/-- The six corner cases (a) to (f) of NEXT that the spec derives from R180 in R181. -/
def Obligations.NextCornerCases : Prop :=
  (∀ (c : Chan) (cm : Mask), (∀ n, maskBit cm n = true ↔ n = c) → next cm (some c) = some c) ∧
  (∀ cm : Mask, next cm none = next cm (some 7#3)) ∧
  (∀ (cm : Mask) (l : Chan), cm ≠ 0#8 → ∃ c, next cm (some l) = some c) ∧
  (∀ l : Chan, next 0xFF#8 (some l) = some (l + 1#3)) ∧
  (∀ last : Option Chan, next 0#8 last = none) ∧
  (∀ (cm : Mask) (last : Option Chan) (c : Chan), next cm last = some c → maskBit cm c = true)

/-- The cyclic order the spec derives in R183: the k-th channel picked is the (k mod m)-th of the m enabled channels in ascending order. -/
def Obligations.NextCyclesEnabledChannels : Prop :=
  ∀ (cm : Mask) (k : Nat), cm ≠ 0#8 →
    visit cm k = (enabledChans cm)[k % (enabledChans cm).length]? ∧ (visit cm k).isSome = true

/-! ### Reset -/

/-- R42: after reset every state element is zero and fsm is Idle; POLL and START then answer NO_CHANNEL_SELECTED without
touching the bus. -/
def Obligations.ResetLeavesAllZero : Prop :=
  State.reset.regs.cm = 0 ∧ State.reset.regs.am = 0 ∧ State.reset.regs.gcw = 0 ∧ State.reset.regs.gsw = 0 ∧
  State.reset.regs.ready = false ∧ State.reset.regs.armed = false ∧ State.reset.regs.cache.ch = 0 ∧
  State.reset.regs.cache.vq = 0 ∧ State.reset.regs.cache.gain = 0 ∧ State.reset.fsmOut = 0b00#2 ∧
  (∃ t, exec .poll State.reset = .next t ∧ t.rsp = some 0x80000000#32 ∧ t.bus = State.reset.bus) ∧
  (∃ t, exec .start State.reset = .next t ∧ t.rsp = some 0x80000000#32 ∧ t.bus = State.reset.bus)

/-- R291: `rst` gives every register its reset value, abandons an operation in flight without a response, issues no
primitive, and frees the command port; the registers are those of CONFIGURE 0, 0, 0 from any state. That `rst` is taken
like a command, and leaves the environment alone, is the model's choice (log 13). -/
def Obligations.ResetInputActs : Prop :=
  (∀ (s : State) (rest : List PortInput), s.inputs = .rst :: rest →
    ∃ t, step s = .next t ∧ t.regs = State.reset.regs ∧ t.rspValid = false ∧ t.cmdReady = true ∧
      t.busReqValid = false ∧ t.readyOut = false ∧ t.fsmOut = 0b00#2 ∧ t.bus = s.bus ∧ t.inputs = rest) ∧
  (∀ s : State, ∃ t, exec (.configure 0#8 0#8 0#32) s = .next t ∧ t.regs = State.reset.regs)

/-- What the accessors answer straight after reset (derived by the spec in R292). -/
def Obligations.AnswersStraightAfterReset : Prop :=
  (∃ t, exec .consume State.reset = .next t ∧ t.rsp = some 0x00000000#32) ∧
  (∃ t, exec .peek State.reset = .next t ∧ t.rsp = some 0x00000000#32) ∧
  (∃ t, exec .gainscale State.reset = .next t ∧ t.rsp = some 0x00000018#32) ∧
  (∃ t, exec .precision State.reset = .next t ∧ t.rsp = some 0x00000003#32)

/-! ### Host operations -/

/-- R211: CONFIGURE, in every state and for every operand value: the masks as they are, every ceiling normalised (bit 4n+3
ignored), every gain code 0 or the normalised ceiling, flags and cache cleared, OK with every other field zero, no bus
activity (so the device goes on with what it does), nothing else changed. -/
def Obligations.ConfigureResult : Prop :=
  ∀ (cm am : Mask) (ceil : Nibw) (s : State),
    ∃ regs : Regs,
      exec (.configure cm am ceil) s = .next { s with regs := regs, rsp := some 0x00000000#32, busResult := none } ∧
      regs.cm = cm ∧ regs.am = am ∧ regs.ready = false ∧ regs.armed = false ∧
      regs.cache = { ch := 0#3, vq := 0#17, gain := 0#3 } ∧
      ∀ n : Chan,
        (regs.gc n).toNat = min (ceil.extractLsb' (4 * n.toNat) 3).toNat 5 ∧
        regs.gs n = (if am.getLsbD n.toNat then 0#3 else regs.gc n) ∧
        regs.gcw.getLsbD (4 * n.toNat + 3) = false ∧ regs.gsw.getLsbD (4 * n.toNat + 3) = false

******************************

▶ **GOAL OF THE EXERCISE**: Where the listing above has a line with "(∀ last : Option", start there, and output every line exactly through the line with "(∃ t, exec .poll", which is also included.

▶ **YOUR SOLUTION**:
  (∀ last : Option Chan, next 0#8 last = none) ∧
  (∀ (cm : Mask) (last : Option Chan) (c : Chan), next cm last = some c → maskBit cm c = true)

/-- The cyclic order the spec derives in R183: the k-th channel picked is the (k mod m)-th of the m enabled channels in ascending order. -/
def Obligations.NextCyclesEnabledChannels : Prop :=
  ∀ (cm : Mask) (k : Nat), cm ≠ 0#8 →
    visit cm k = (enabledChans cm)[k % (enabledChans cm).length]? ∧ (visit cm k).isSome = true

/-! ### Reset -/

/-- R42: after reset every state element is zero and fsm is Idle; POLL and START then answer NO_CHANNEL_SELECTED without
touching the bus. -/
def Obligations.ResetLeavesAllZero : Prop :=
  State.reset.regs.cm = 0 ∧ State.reset.regs.am = 0 ∧ State.reset.regs.gcw = 0 ∧ State.reset.regs.gsw = 0 ∧
  State.reset.regs.ready = false ∧ State.reset.regs.armed = false ∧ State.reset.regs.cache.ch = 0 ∧
  State.reset.regs.cache.vq = 0 ∧ State.reset.regs.cache.gain = 0 ∧ State.reset.fsmOut = 0b00#2 ∧
  (∃ t, exec .poll State.reset = .next t ∧ t.rsp = some 0x80000000#32 ∧ t.bus = State.reset.bus) ∧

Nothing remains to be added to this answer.